ADHD is a common form of neurodevelopmental disorder that appears from infancy in more than 5% of the total population. Accompanying symptoms include reacting without the ability to wait (impulse), being jittery (hyperactivity) and frequently forgetting things (attention deficit). Diagnosis and review for the effectiveness of drugs used to treat ADHD is mainly performed through behavior observation. Researchers have long sought to develop an objective assessment method.

In the joint research group’s experiment, sustained-release methylphenidate hydrochloride or atomoxetine was administered to 50 children (age 6 to 14) with ADHD. Then, a placebo (drug without medicinal ingredients) was administered to the same children on a different day.
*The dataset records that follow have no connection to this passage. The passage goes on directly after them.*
-- ==== Sys2Proof/Tests/Slice0.lean ====
section
/-! SUPPORT. The model's own tests: well-formedness, words written out from the spec's encoding, one-step vectors of
95_test_vectors.md, and a witness for the hypotheses of every statement that has some. -/

namespace Sys2Proof.Tests

open Sys2Proof Sys2Proof.Machine

set_option Elab.async false

/-! The start state of 95_test_vectors.md section 9.1, without its zero words, and with the operands of P3. -/

def put (base : Nat) (vs : List Nat) (m : Memory) : Memory := m.writeWords base (vs.map (BitVec.ofNat 64))

/-- Moduli, Barrett constants and the four twiddle tables. -/
def tablesExt : Memory :=
  put 0x00 [17, 97, 5, 7, 60, 168] <|
  put 0x08 [1, 2, 4, 8, 1, 4, 16, 13, 1, 33, 22, 47, 1, 22, 96, 75] <|
  put 0x18 [13, 15, 16, 8, 1, 13, 16, 4, 73, 61, 43, 16, 1, 75, 96, 22] []

/-- The operands `A` and `B`, and those of P3. -/
def demoExt : Memory :=
  put 0x40 [3, 10, 16, 0, 50, 96, 1, 2, 5, 9, 16, 0, 60, 96, 0, 3] <|
  put 0x80 [1, 2, 3, 4, 5, 6, 7, 8, 10, 20, 30, 40, 50, 60] <|
  put 0x90 [7, 11, 13] tablesExt

def demo : State := { State.reset with ext := demoExt }

/-- `demo` with one EXT word changed. -/
def patched (a v : Nat) : State := { demo with ext := demoExt.write a (BitVec.ofNat 64 v) }

def mkDesc (cmd src1 src2 dst modb khb mb nttb inttb : Nat) : Desc Word where
  cmd := BitVec.ofNat 64 cmd
  src1 := BitVec.ofNat 64 src1
  src2 := BitVec.ofNat 64 src2
  dst := BitVec.ofNat 64 dst
  modb := BitVec.ofNat 64 modb
  khb := BitVec.ofNat 64 khb
  mb := BitVec.ofNat 64 mb
  nttb := BitVec.ofNat 64 nttb
  inttb := BitVec.ofNat 64 inttb

/-- `STATUS` and `n` EXT words from `base` after one step. -/
def seen (o : Host.Outcome State Fault Refusal) (base n : Nat) : Option (Nat × List (Option Nat)) :=
  match o with
  | .next t => some (t.status.toNat, (List.range n).map fun x => (t.ext.read (base + x)).map BitVec.toNat)
  | .fault _ => none
  | .refused _ => none

/-- The reason of a refusal. -/
def reason (o : Host.Outcome State Fault Refusal) : Option Refusal :=
  match o with
  | .next _ => none
  | .fault _ => none
  | .refused r => some r

/-- The step that runs `d`, from `s` with `d` accepted by GO. -/
def ran (s : State) (d : Desc Word) : Host.Outcome State Fault Refusal := step (started d s)

def isNext (o : Host.Outcome State Fault Refusal) : Bool := (seen o 0 0).isSome

theorem exists_of_isNext {o : Host.Outcome State Fault Refusal} (h : isNext o = true) : ∃ t, o = .next t := by
  cases o with
  | next t => exact ⟨t, rfl⟩
  | fault _ => cases h
  | refused _ => cases h

theorem refused_of_reason {o : Host.Outcome State Fault Refusal} {r : Refusal} (h : reason o = some r) :
    o = .refused r := by
  cases o with
  | next _ => cases h
  | fault _ => cases h
  | refused _ => cases h; rfl
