-- ==== Sys2Proof/Laws/Registers.lean ====
section
/-! SUPPORT. F and the control registers: a read after a write, and the frame of a write (R15, R17). -/

namespace Sys2Proof.Machine

@[simp] theorem State.getF_setF_same (s : State) (i : FReg) (v : Byte) : (s.setF i v).getF i = v := by
  simp [State.setF, State.getF]

theorem State.getF_setF_other (s : State) {i j : FReg} (v : Byte) (h : j ≠ i) :
    (s.setF i v).getF j = s.getF j := by
  have : i.val ≠ j.val := fun e => h (Fin.ext e.symm)
  simp [State.setF, State.getF, this]

theorem State.setF_eq (s : State) (i : FReg) (v : Byte) : s.setF i v = { s with f := (s.setF i v).f } := rfl

@[simp] theorem CReg.ofNum_num (n : CReg) : CReg.ofNum n.num = n := by cases n <;> rfl

@[simp] theorem CReg.num_ofNum (k : Fin 16) : (CReg.ofNum k).num = k := by revert k; decide

/-- CAP reads 0x0001 in every state (R20). -/
@[simp] theorem State.readCR_cap (s : State) : s.readCR .cap = 0x0001 := rfl

theorem State.readCR_writeCR_same (s : State) {n : CReg} (v : Word) (h : n.writable = true) :
    (s.writeCR n v).readCR n = v := by
  cases n <;> first | rfl | (exact absurd h (by decide))

theorem State.readCR_writeCR_other (s : State) {n m : CReg} (v : Word) (h : m ≠ n) :
    (s.writeCR n v).readCR m = s.readCR m := by
  cases n <;> cases m <;> first | rfl | (exact absurd rfl h)

end Sys2Proof.Machine
end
Before and after administration of the drugs, optical topography was used to measure brain activity during behavioral suppression games and concentration games. Approximately 6 minutes were required to take a single measurement. For comparison purposes, the same games were played by 50 typically-developed children who did not take any medicine.

In the typically-developed children, brain activity was observed in the right prefrontal cortex during behavioral suppression games, and in the right prefrontal cortex and right parietal lobe during concentration games. In children with ADHD, no activity was observed before administration of drugs or after administration of the placebo. However, after given sustained-release methylphenidate hydrochloride, there was strong recovery of activity in the right prefrontal cortex during both concentration games and behavior suppression games. After given atomoxetine, there was weak recovery of activity in the right prefrontal cortex during behavior suppression games, and weak recovery in the right prefrontal cortex and right parietal lobe during concentration games.

In this way, it was clarified that optical topography can be used to visualize the drug therapy given to children with ADHD. Furthermore, by analyzing the type of drug and brain activity, it was determined that each drug has unique recovery effects for brain activity. In the future, this research will be advanced further so that drug effects depending on ADHD symptoms and drug action can be analyzed through optical topography for brain activity. This will promote the development of tailor-made treatment.